/-- Consignment 0 with one function of one lane block of one word, and the function in the heap. -/
def cFn : Cons := { fetchCons with obj := { fetchCons.obj with flags := 1, sects := fetchCons.obj.sects ++ [(5, (0x5000, 8)), (11, (0x4000, 16))] } }
def sFn : State := { (st w0).writeNum 4 (storageKey 0x1400C 0 0 0) 1 with cons := [(0, cFn)], heap := ⟨0x100000, 0x10000, [(0, 0, 0x100000, 64)], []⟩ }

/-- StepRunsLane: a placed function owns lane word 0 (R29). -/
theorem test_lane_heap : fnLane (sFn.writeNum 2 (storageKey 0x15004 0 0 0) 1) 0 cFn.obj 0 = [0] ∧
    ((sFn.writeNum 2 (storageKey 0x15004 0 0 0) 1).laneHeap 0 cFn 0).isSome = true := by decide +kernel

/-- Two waves of which one waits for a place, in a partition that has swapped in this cycle. -/
def sYl : State := ((st w0).setWave 1 { w0 with sched := { w0.sched with active := false } }).setPart 0 0 { (st w0).part 0 0 with lastSwap := some 0 }

/-- StreamHolds: a partition that has already swapped in this cycle holds a `yield` (R110, R113). -/
theorem test_yield_twice : sYl.swapped 0 0 = true ∧ (sYl.longestPending 0 0).isSome = true ∧
    after (exec .yield sYl) (fun _ w => (w.spc, w.sched.active)) = some (0x11000, true) := by decide +kernel

/-- A wave whose operand log names the page at 0x20000. -/
def wPg : Wave := { wM with oplog := [⟨7, false, 0x11000, 0, .store, 8, false, [⟨0, 0, 0x20008, 0, 0⟩]⟩] }

/-- ScalarMemoryWords, ScalarMemoryFaults, SyncWords: a page that the log names or not (R243, R305). -/
theorem test_logged_page : scalarReady (st wM) (loadUse (st wM) wM 1 2 1 8 false).fields (loadUse (st wM) wM 1 2 1 8 false).reads (loadUse (st wM) wM 1 2 1 8 false).dst =
      some (wM, fetchCons) ∧
    isSpad 0x20000 = false ∧ wM.pageLogged 0x20000 = false ∧ wPg.pageLogged 0x20000 = true ∧ place (st wPg) fetchCons 0 0x20000 .read ≠ .fault ∧
    scalarReady (st wPg) [1, 2] [2] (some (1, lateLat)) = some (wPg, fetchCons) ∧
    after (exec (.lds64 1 2 0) (st wPg)) (fun t w => (w.oplog.length, t.reqs.length, t.faults.length)) = some (2, 0, 0) := by decide +kernel

/-- `xlat` of a pointer that is not canonical, and of one into a copy of `.data` (R15, R238). -/
theorem test_xlat_data : canonical 0xFE00000000000000 = false ∧ canonical 0x0100000000000000 = false ∧
    after (exec (.xlat 7 6) (st wM)) (fun _ w => ((look w.tbs 7).map TReg.limit, w.park)) = some (some 0, .xlat) ∧
    Cons.dataAt { fetchCons with dataBase := some 0x700000, obj := { fetchCons.obj with sects := fetchCons.obj.sects ++ [(4, (0x10000, 0x100))] } } 0x20004 =
      some 0x700004 := by decide +kernel

/-- Ordering: a posted request, an access far away, and a command that reads (R230, R294, R299). -/
theorem test_releases : (sR w0 (rq (.wake 1) kH 0 0)).releasedS 0 w0 .bd = false ∧ (rq (.wake 1) kH 0 0).kind.posted = true ∧ (rq (.wake 1) kH 0 0).home < 4000 ∧
    (st w0).releasedS 0 { wLoad with ops := wLoad.ops.map fun o => { o with far := 1 } } .pk = true ∧
    (st w0).releasedS 0 { wLoad with ops := wLoad.ops.map fun o => { o with far := 1 } } .sy = false := by decide +kernel

/-- Rings: a handle that another word of the cycle has changed is seen as the cycle began (R130). -/
theorem test_ring_cycle : (Wave.ringsSeen { wQ 0 with rings0 := (wQ 4).rings, ringsAt := some 0 } 0) = (wQ 4).rings ∧
    after (exec (.qpop 0 1) (st { wQ 3 with rings0 := (wQ 4).rings, ringsAt := some 0 })) (fun _ w => (look w.rings 0).map Ring.filled) = some (some 2) ∧
    after (exec (.qpop 0 1) (st { wQ 3 with rings0 := (wQ 0).rings, ringsAt := some 0 })) (fun _ w => w.spc) = some 0x11000 := by decide +kernel

/-- LaunchSpawn: an earlier `launch` waits for the queue's next slot (R71). -/
theorem test_launch_order : (sQ 0 w0).launchAhead 0 9 = false ∧
    ((sQ 0 w0).setWave 5 { w0 with park := .launch 0 0 [] }).launchAhead 0 ((sQ 0 w0).setWave 5 { w0 with park := .launch 0 0 [] }).nextId = true ∧
    (sQ 0 w0).releasedS 0 w0 .pk = true ∧
    after (exec (.launch 1 2) ((sQ 0 w0).setWave 5 { w0 with park := .launch 0 0 [] })) (fun t _ => (t.queue 0).tail) = some 0 := by decide +kernel

/-- EngineWords: room in the inbox and in the scoreboard, and a quarter operation that finds none there (R222). -/
theorem test_quarter_room : (st w0).spansFit (quarterSpan cX) = true ∧
    ((st w0).onCore 0 fun c => { c with spans := List.replicate 16 ⟨1, 0, 1, true, 0⟩ }).spansFit (quarterSpan (qr .counter)) = false ∧
    after (exec (.mxStream 1 2) ((st (wE 0x1000 0)).onCore 0 fun c => { c with spans := List.replicate 16 ⟨1, 0, 1, true, 0⟩ }))
      (fun t w => (t.held.length, w.park)) = some (1, .inbox 1) := by decide +kernel

/-- CrossLane, Conversions: words that write one part of their destination are ready (R171). -/
theorem test_part_ready : (laneReady (st (wL 1 2 3 4)) { la 3 1 0 .f16 with c := 4 } ⟨.dst, .src, .none, .none, true, false, id, 8⟩ (fieldMask 4 (1 * 2) 2)).isSome = true ∧
    (laneReady (st (wL 1 2 3 4)) { la 3 1 0 .f16 with c := 9 } ⟨.dst, .src, .none, .none, false, false, id, 6⟩ (BitVec.allOnes 32)).isSome = true ∧
    (laneReady (st (wL 1 2 3 4)) { la 3 1 0 .i8 with c := 4 } ⟨.dst, .src, .none, .none, false, false, id, 6⟩ (fieldMask 8 0 1)).isSome = true := by decide +kernel

/-- LaneMemoryWords: a load whose destination is a pipe's slot counts as a load and a store (R129). -/
def wPi : Wave := { wL 0x100 2 0x200 4 with rings := [(2, ⟨true, 0x4000, 4, 0, 0, 0, 0, .producer 1 5, 0, 0, 0, false⟩)] }

theorem test_pipe_load : after (exec (.vlds (lm 322 1 0 0 .raw)) ((st wPi).setWave 1 w0)) (fun _ w => w.ops.map OutOp.ctr) = some [.st, .ld] := by decide +kernel

/-- RequestsApply: bytes without and with an uncorrectable error; a third refusal draws a ticket of the queue (R253, R288). -/
def sWq (r : Req) : State :=
  { sR w0 r with wqs := (List.range (queueCap (homeOf kH))).map fun i => (homeOf kH, i + 5, 0) }

theorem test_refused : (∀ a ∈ (rq (.mem .load) kS 0 0).accs, (st w0).memBad a.key (rq (.mem .load) kS 0 0).size = false) ∧
    State.memBad { st w0 with badMem := [kS / 32] } kS 8 = true ∧ (rq (.mem .load) kS 0 0).fromPeer = false ∧
    left (exec (.scratchpadRequestArrival 0) { sR w0 (rq (.mem .load) kS 0 0) with badMem := [kS / 32] }) (fun t =>
      t.resps.map fun r => (r.vals.length, r.failed.length)) = some [(0, 1)] ∧
    left (exec (.homeRequestApply 0) (sWq (rq (.mem .store) kH 9 0))) (fun t => t.reqs.map fun r => (r.retryAt, look r.refusals (resQueue (homeOf kH)), r.tickets.length)) =
      some [(32, some 1, 0)] ∧
    left (exec (.homeRequestApply 0) (sWq { rq (.mem .store) kH 9 0 with refusals := [(resQueue (homeOf kH), 2)] })) (fun t =>
      t.reqs.map fun r => look r.tickets (resQueue (homeOf kH))) = some [some 0] := by decide +kernel

/-- HomeUpkeep: an entry with three misses, two of them before this cycle (R248). -/
theorem test_hotness : (State.hotness { st w0 with hot := [(5, ⟨[3, 3, 0, 0, 0], [2, 2, 0, 0, 0], [1, 1, 0, 0, 0], 0⟩)] } 5).counts.length = 5 ∧ (st w0).hotClk 5 = 0 ∧
    left (exec (.hotnessClear 0 5) { st w0 with hot := [(5, ⟨[3, 3, 0, 0, 0], [2, 2, 0, 0, 0], [1, 1, 0, 0, 0], 0⟩)] }) (fun t => (t.hotness 5).counts) = some [1, 1, 0, 0, 0] := by
  decide +kernel

/-- BarrierRequests, AddressWaits: a request of this module at the front, an engine's additions, a late acknowledgement of an arrive whose
wait was given up (R276, R279). -/
theorem test_sync_at : (rq (.await false) kS 0 0).fromPeer = false ∧ (sR w0 (rq (.await false) kS 0 0)).fromKilled (rq (.await false) kS 0 0) = false ∧
    (st w0).parkUsed (homeOf kS) + 1 + 2 ≤ 128 ∧ barGives (barWord 0 5000 1 false false) (.engineAdd 4096 false false) = barWord 4096 5000 1 false false ∧
    barGives (bar 0) (.engineAdd 4096 false false) = bar 0 ∧ barGives (bar 0) (.engineAdd 4096 true false) = bar 1 ∧
    left (exec (.arriveAck 0) { st { w0 with acks := [0x20000], park := .barrier .bd 5 0x20000 7 none } with
      resps := [⟨0, 0, 0, 7, [], [], false, some 0x20000, true, none, false, [], 0⟩] }) (fun t => (t.reqs.map fun r => r.kind, (t.wave 0).map Wave.park)) =
      some ([.await true], some (.barrier .bd 5 0x20000 7 (some true))) := by decide +kernel

/-- Two members of a gang, of which the second's code is malformed. -/
def cGg (a r : Nat) : Cons := { cG a with man := { (cG a).man with gang := 1, gsize := 2, role := r }, gangCids := [5, 6] }
def sGg : State := { sD (cGg 0x10000 0) with cons := [(0, fetchCons), (5, cGg 0x10000 0), (6, cGg 0x20000 1)] }

/-- QueuesAndDispatch: the members of a gang fail with their own status, or with 6 (R60). -/
theorem test_gang : (sGg.gangOf 5 (cGg 0x10000 0)).map Prod.fst = [5, 6] ∧ (cGg 0x10000 0).gangCids.Nodup ∧ (sGg.queue 0).en = true ∧
    (match checkAll sGg ((sGg.gangOf 5 (cGg 0x10000 0)).filter fun e => e.2.stage == .granted) with
      | .ok rs => rs.map Checked.status
      | .error _ => []) = [0, 2] ∧
    seen (exec (.dispatch 5) sGg) (fun t => [5, 6].flatMap fun i => ((t.con i).map Cons.status).toList) = [6, 2] := by decide +kernel

/-- Dispatch of a queue that is not enabled (R54). -/
theorem test_not_enabled : ((sD (cG 0)).onQueue 0 fun q => { q with en := false }).con 5 = some (cG 0) ∧
    seen (exec (.dispatch 5) ((sD (cG 0)).onQueue 0 fun q => { q with en := false })) (fun t => t.faults.map fun _ => 1) = [] := by decide +kernel

/-- Consignment 5 with groups of two waves. -/
def cWd : Cons := { cP [] with man := { (cP []).man with width := 128 } }
def sWd : State := { sD cWd with dies := [(0, { (st w0).die 0 with queue := [5] })] }

/-- PlacementAndEnd: the waves of a width group, and their skew (R67, R105). -/
theorem test_width : (sWd.headPlan 0).map (fun x => x.2.2.2.2.2.map Prod.fst) = some [1, 24] ∧ dieOf 0 = 0 ∧ sWd.asksTask 0 = false ∧
    seen (exec (.wavePlacement 0) sWd) (fun t => [1, 24].flatMap fun n => ((t.wave n).map fun w =>
      (w.convoy.width.map fun x => [x.1, x.2.1, x.2.2]).getD [] ++ [w.convoy.skew]).getD []) = [1, 0, 2, 2, 1, 1, 2, 2] := by decide +kernel

/-- A gang of consignments 5 and 6, each of one wave, with pipe 0 from q2 of the first to q5 of the second. -/
def cPi (r b : Nat) (g : Stage) : Cons :=
  { cP [0] with stage := g, handled := [1, 2, 3], gangCids := [5, 6], man := { (cP [0]).man with gang := 1, gsize := 2, role := r, pipes := [b] } }
def wPi5 : Wave := { w0 with cid := 5, life := .clearing }
def wPi6 : Wave := { w0 with cid := 6, life := .clearing, pipeRun := some (0x3000, 1) }
def sPi : State := { sP [0] with
  cons := [(5, cPi 0 (0x8000 + 2 * 32) .placing), (6, cPi 1 (0x8000 + 16 + 5 * 32) .placed)]
  waves := [(1, wPi5), (2, wPi6)] }

/-- PlacementAndEnd: with the last rows of a gang both ends of its pipe are ready (R63). -/
theorem test_pipes_ready : (cPi 0 (0x8000 + 2 * 32) .placing).gangCids = [5, 6] ∧ ((sPi).die 0).queue = [5] ∧
    seen (exec (.wavePlacement 0) sPi) (fun t => [1, 2].flatMap fun n => ((t.wave n).map fun w => w.rings.flatMap fun e => [e.1, e.2.base]).getD []) =
      [2, 0x3000, 5, 0x3000] := by decide +kernel

/-- PlacementAndEnd: a drained wave with a logged store gives up its rows, and the store stays with its core; a done word is told; the rotation of the engines has not
served in this cycle (R69, R74, R76). -/
theorem test_drained : Wave.storesLogged wPg = true ∧ ((st w0).core 0).turnAt = none ∧
    seen (exec (.rowRelease 0) (st { wPg with life := .draining false })) (fun t => [t.waves.length, (t.core 0).orphans.length] ++ (t.core 0).leases.flatMap fun l => [l.kind, l.row]) =
      [0, 1] ∧
    place (st w0) fetchCons 0 0x20000 .write = .at kH ∧
    seen (exec (.consignmentCompletion 0) { st w0 with waves := [], cores := [], cons := [(0, { fetchCons with live := 0, man := { fetchCons.man with done := 0x20000 } })] })
      (fun t => t.reqs.flatMap fun r => [r.home, if r.kind = .completion false then 1 else 0]) = [homeOf kH, 1] := by decide +kernel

==============================

__AIM OF THE EXERCISE__.
Tally the lines above that include the word "await"; answer with the total only.

__WRITTEN SOLUTION__.
2